/Neural_Network_Charity_Analysis

Deep neural-network model to predict which charities will successfully use grant money

Primary LanguageJupyter Notebook

Overview of the analysis

This analysis uses machine learning and neural networks to create a binary classifier that is capable of predicting whether applicants will be successful if awarded funding.
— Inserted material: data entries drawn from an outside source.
/-- The 16 positions of a head block, decoded; positions from `nv` on are not read and stand as 0 (R106). -/
def headBlock (r : SetRun) (j : SetJob) (rd : Reader) (bead h c nv : Nat) : SetRun × List (List Val) × Bool :=
  let per := j.hbBytes / 16
  let a := setRead r rd j.k (bead + j.hbOff h c) (nv * per)
  let zeros := List.replicate (16 - nv) (List.replicate j.dh (Val.fin false 0 0))
  if j.fmt = 0 then
    (a.1, (List.range nv).map (fun p => ((a.2.1.drop (p * per)).take per).map (fun b => decodeF e4m3 b.toNat)) ++ zeros, a.2.2)
  else
    let b := setRead a.1 rd j.k (bead + j.scaleOff h c) 1
    let sc := leNat b.2.1
    (b.1, (List.range nv).map (fun p => (nibbles ((a.2.1.drop (p * per)).take per)).map (kvDecode sc)) ++ zeros, a.2.2 && b.2.2)

/-- The attention of one entry under way: rows, tiles stored so far (row · SEG_COUNT + local bead), whether reads have gone well. -/
structure AttRun where
  r : SetRun
  rows : List RowSt
  tiles : KMap (List Nat × Nat)
  ok : Bool

/-- R105, R107: one bead and one key-value head, for every query row that uses it. A value head block stored as NaN makes NaN the rows that
read it, as a key head block does through its scores (R108). -/
def attendHead (x : AttRun) (j : SetJob) (a : AttJob) (e : SetEnt) (qs : List (List Val)) (bm : List Byte) (t bead h : Nat) : AttRun :=
  if !x.ok then x
  else
    let rd := entReader j e
    let p0 := 16 * (getF e.raw SetEntry.ORD0 + 8 * t)
    let nv := min 16 (getF e.raw SetEntry.PROV_LEN - p0)
    let ks := headBlock x.r j rd bead h 0 nv
    let vs := headBlock ks.1 j rd bead h 1 nv
    if !(ks.2.2 && vs.2.2) then { x with r := vs.1, ok := false }
    else
      let lam := if getF a.d AttendDesc.SCORE_BASE = 1 then 0x3F800000 else 0x3FB8AA3B
      let vnan := j.fmt == 1 && vs.2.1.any (fun l => l.any (· == Val.nan))
      (List.range (a.qn * a.group)).foldl (fun (y : AttRun) ig =>
        let i := ig / a.group
        let n := (i * j.hkv + h) * a.group + ig % a.group
        let vis := (span p0 16).map (fun p => visible a e bm p (getF e.raw SetEntry.QPOS0 + i))
        if vis.any id then
          let row := y.rows.getD n ⟨0xFF800000, 0, [], false⟩
          let b := rowBlock (getF a.d AttendDesc.QSCALE) lam { row with nan := row.nan || vnan } (qs.getD n []) ks.2.1 vs.2.1 vis
          { y with rows := y.rows.set n b.1,
                   tiles := kput y.tiles (n * getF e.raw SetEntry.SEG_COUNT + t) (b.2.1, b.2.2) }
        else y) { x with r := vs.1 }

/-- The local beads of a segment that hold positions below PROV_LEN (R105). -/
def segNeed (e : SetEnt) : Nat := (cdiv (getF e.raw SetEntry.PROV_LEN) 16 + 7 - getF e.raw SetEntry.ORD0) / 8

/-- R105, R106: one local bead of an entry: passed over where no position is visible to any row. -/
def attendBead (x : AttRun) (j : SetJob) (a : AttJob) (e : SetEnt) (qs : List (List Val)) (bm : List Byte) (t : Nat) : AttRun :=
  let p0 := 16 * (getF e.raw SetEntry.ORD0 + 8 * t)
  let seen := (List.range a.qn).any (fun i => (span p0 16).any (fun p => visible a e bm p (getF e.raw SetEntry.QPOS0 + i)))
  if !x.ok || !seen then x
  else
    let q := setRead x.r (entReader j e) j.k (getF e.raw SetEntry.SEG_ADDR + 4 * t) 4
    if !q.2.2 then { x with r := q.1, ok := false }
    else
      let b := jobBead q.1 j.k (leNat q.2.1)
      (List.range j.hkv).foldl (fun y h => attendHead y j a e qs bm t b.2 h) { x with r := b.1 }

/-- R104: an output record. -/
def outRec (dh : Nat) (row : RowSt) (est : Nat) : List Byte :=
  leBytes 4 row.m ++ leBytes 4 row.l ++ leBytes 4 est ++ leBytes 4 0 ++ ((List.range dh).flatMap (fun d => leBytes 4 (row.o.getD d 0)))
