/-- R30, R34, R382: the table sealed: STEP_COUNT and PRICE_TOTAL are the planner's, but for steps that the rules do not permit, which are
left out; an overlay whose drain is done, or that an earlier table could not apply, is named. -/
def sealTable (s : State) (hdr : Nat) (listed : List Nat) (cyc period : Nat) : State :=
  let apply := ((od s OD.SWITCH_STATE == 3 && !s.frm.applying) || od s OD.SWITCH_STATE == 2) && switchDrained s
  let steps := listed.take (getF hdr TableHdr.STEP_COUNT - cyc)
  let planned := planFilter s steps [] steps
  let count := getF hdr TableHdr.STEP_COUNT - (steps.length - planned.length)
  let hdr := setF hdr TableHdr.STEP_COUNT count
  let s := buildEnd s planned
  let slot := s.dct.switchSlot
  let h := mkRec [(TableHdr.FRAME, (frameNo s + 1) % 2 ^ 32), (TableHdr.STEP_COUNT, count), (TableHdr.CYCLIC_COUNT, cyc),
    (TableHdr.SEALED, 1), (TableHdr.PERIOD_CLK, period), (TableHdr.PRICE_TOTAL, getF hdr TableHdr.PRICE_TOTAL),
    (TableHdr.MAP_EPOCH, mapEpoch s OD.MAP_CURRENT), (TableHdr.OVERLAY_APPLY, b2n apply),
    (TableHdr.OVERLAY_SLOT, if apply then slot else 0), (TableHdr.OVERLAY_ENTRIES, if apply then (overlayRecords s slot).length else 0)]
  let s := if apply then odSet s OD.SWITCH_STATE 3 else s
  { s with frm := { s.frm with nextHdr := h, nextSteps := plannedSlots hdr planned cyc, fencedNext := fencedNames s },
           dct := { s.dct with rwfSealed := s.dct.rwfSealed ++ s.dct.rwf, rwf := [] },
           en := { s.en with exitSealed := od s OD.POWER_STATE == 3 } }

/-- TABLE_SEAL (R34, R35): at the seal clock the planner seals the table for the next frame: `hdr` gives STEP_COUNT, PRICE_TOTAL and
SEALED, `planned` the planned section. With SEALED clear it has placed its steps and not finished the table. -/
def execTableSeal (hdr : Nat) (planned : List Nat) (acts : List PlanAct) (s : State) : Res :=
  answer s (
    if sealDue s then
      let f := future s
      let period := od f OD.FRAME_PERIOD_CLK
      if getF hdr TableHdr.SEALED = 0 then tableLeft s hdr planned (od f OD.CYCLIC_COUNT)
      else sealTable (buildPlan s acts period) hdr planned (od f OD.CYCLIC_COUNT) period
    else s)

/-! The end of an overlay apply (R382 to R384). -/

/-- R384: the held writes taken in order, each answered now; an undefined case ends them. -/
def releaseHeld : List DictWr → State → State × Nat
  | [], s => (s, 0)
  | w :: t, s =>
    let d := serveWrite s w
    if d.undef ≠ 0 then (s, d.undef)
    else releaseHeld t (answerReach (noteAnswer d.st d) w.reach (writeHeader w) d)

/-- Has the apply run T_apply (R46)? -/
def applyDone (s : State) : Bool :=
  s.frm.applying && decide (s.frm.applyFrom + 64 + 2 * getF s.frm.curHdr TableHdr.OVERLAY_ENTRIES ≤ s.clk)

/-- R382: the overlay in force: its values, role and functions. -/
def applyEffect (s : State) : State :=
  let s := overlayEffect s s.dct.switchSlot
  let s := qpOpen s ((fnList (roleFunctions (role s))).filter (fun f => !bitOf (od s OD.QP_FUNCTIONS_OPEN) f))
  let s := odSet s OD.SWITCH_STATE 0
  { s with frm := { s.frm with applying := false }, rows := { s.rows with closing := 0 }, dct := { s.dct with held := [] } }

/-- OVERLAY_APPLY_COMPLETE (R382, R384). -/
def execOverlayApplyComplete (s : State) : Res :=
  if applyDone s then
    let u := overlayUndef (overlayRecords s s.dct.switchSlot) s
    let r := releaseHeld s.dct.held (applyEffect s)
    if u ≠ 0 then .fault (.undefinedCase u)
    else if r.2 ≠ 0 then .fault (.undefinedCase r.2)
    else answer s r.1
  else answer s s

end Sys2Proof.Machine
end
The analyses using a csv file containing more than 34,000 organizations that have received funding over the years. Within this dataset are a number of columns that capture metadata about each organization, such as the following:

  • EIN and NAME—Identification columns
  • APPLICATION_TYPE—Alphabet Soup application type
  • AFFILIATION—Affiliated sector of industry
  • CLASSIFICATION—Government organization classification
  • USE_CASE—Use case for funding
  • ORGANIZATION—Organization type
  • STATUS—Active status
  • INCOME_AMT—Income classification
  • SPECIAL_CONSIDERATIONS—Special consideration for application
  • ASK_AMT—Funding amount requested
  • IS_SUCCESSFUL—Was the money used effectively

Results

Data Preprocessing

The data was preprocessed using Pandas and the Scikit-Learn’s StandardScaler().

What variable(s) are considered the target(s) for your model? IS_SUCCESS is the only taget variable. The variable is binary and indicates whether the organization applying for funding used the money effectively.

What variable(s) are considered to be the features for your model? Below columns are considered features for the model.

What variable(s) are neither targets nor features, and should be removed from the input data? The following columns were dropped:

  • EIN and NAME—Identification columns
  • STATUS—Active status
  • SPECIAL_CONSIDERATIONS—Special consideration for application

Compiling, Training, and Evaluating

A deep learning model was created using TensorFlow.

How many neurons, layers, and activation functions did you select for your neural network model, and why?

  • The final model has 3 layers with 100, 80, and 50 neurons respectively.
  • The tanh activation function was used for the hidden layers.
  • The Sigmoid activation function was used for the output layer, as the output of the model is binary.

Were you able to achieve the target model performance? The final model reached ~71% accuracy.

What steps did you take to try and increase model performance?

  • Removed STATUS, and SPECIAL_CONSIDERATIONS columns as these were not adding value to the model.
  • Applied bucketing to the ASK_AMT, re-organizing amounts by intervals.
  • Increased the number of neurons in the hidden layers
  • Added a third hiden layer
  • Updated the hidden layer activation function

Summary

The deep learning model only reached ~71% accuracy after optimization. It would be interesting to create another model using Random Forest classifiers, and compare results. Random forest classifiers are a type of ensemble learning model that combines multiple smaller models into a more robust and accurate model. Random forest models use a number of weak learner algorithms (decision trees) and combine their output to make a final classification (or regression) decision. Structurally speaking, random forest models are very similar to their neural network counterparts. Both output and feature selection of random forest models are easy to interpret, and they can easily handle outliers and nonlinear data.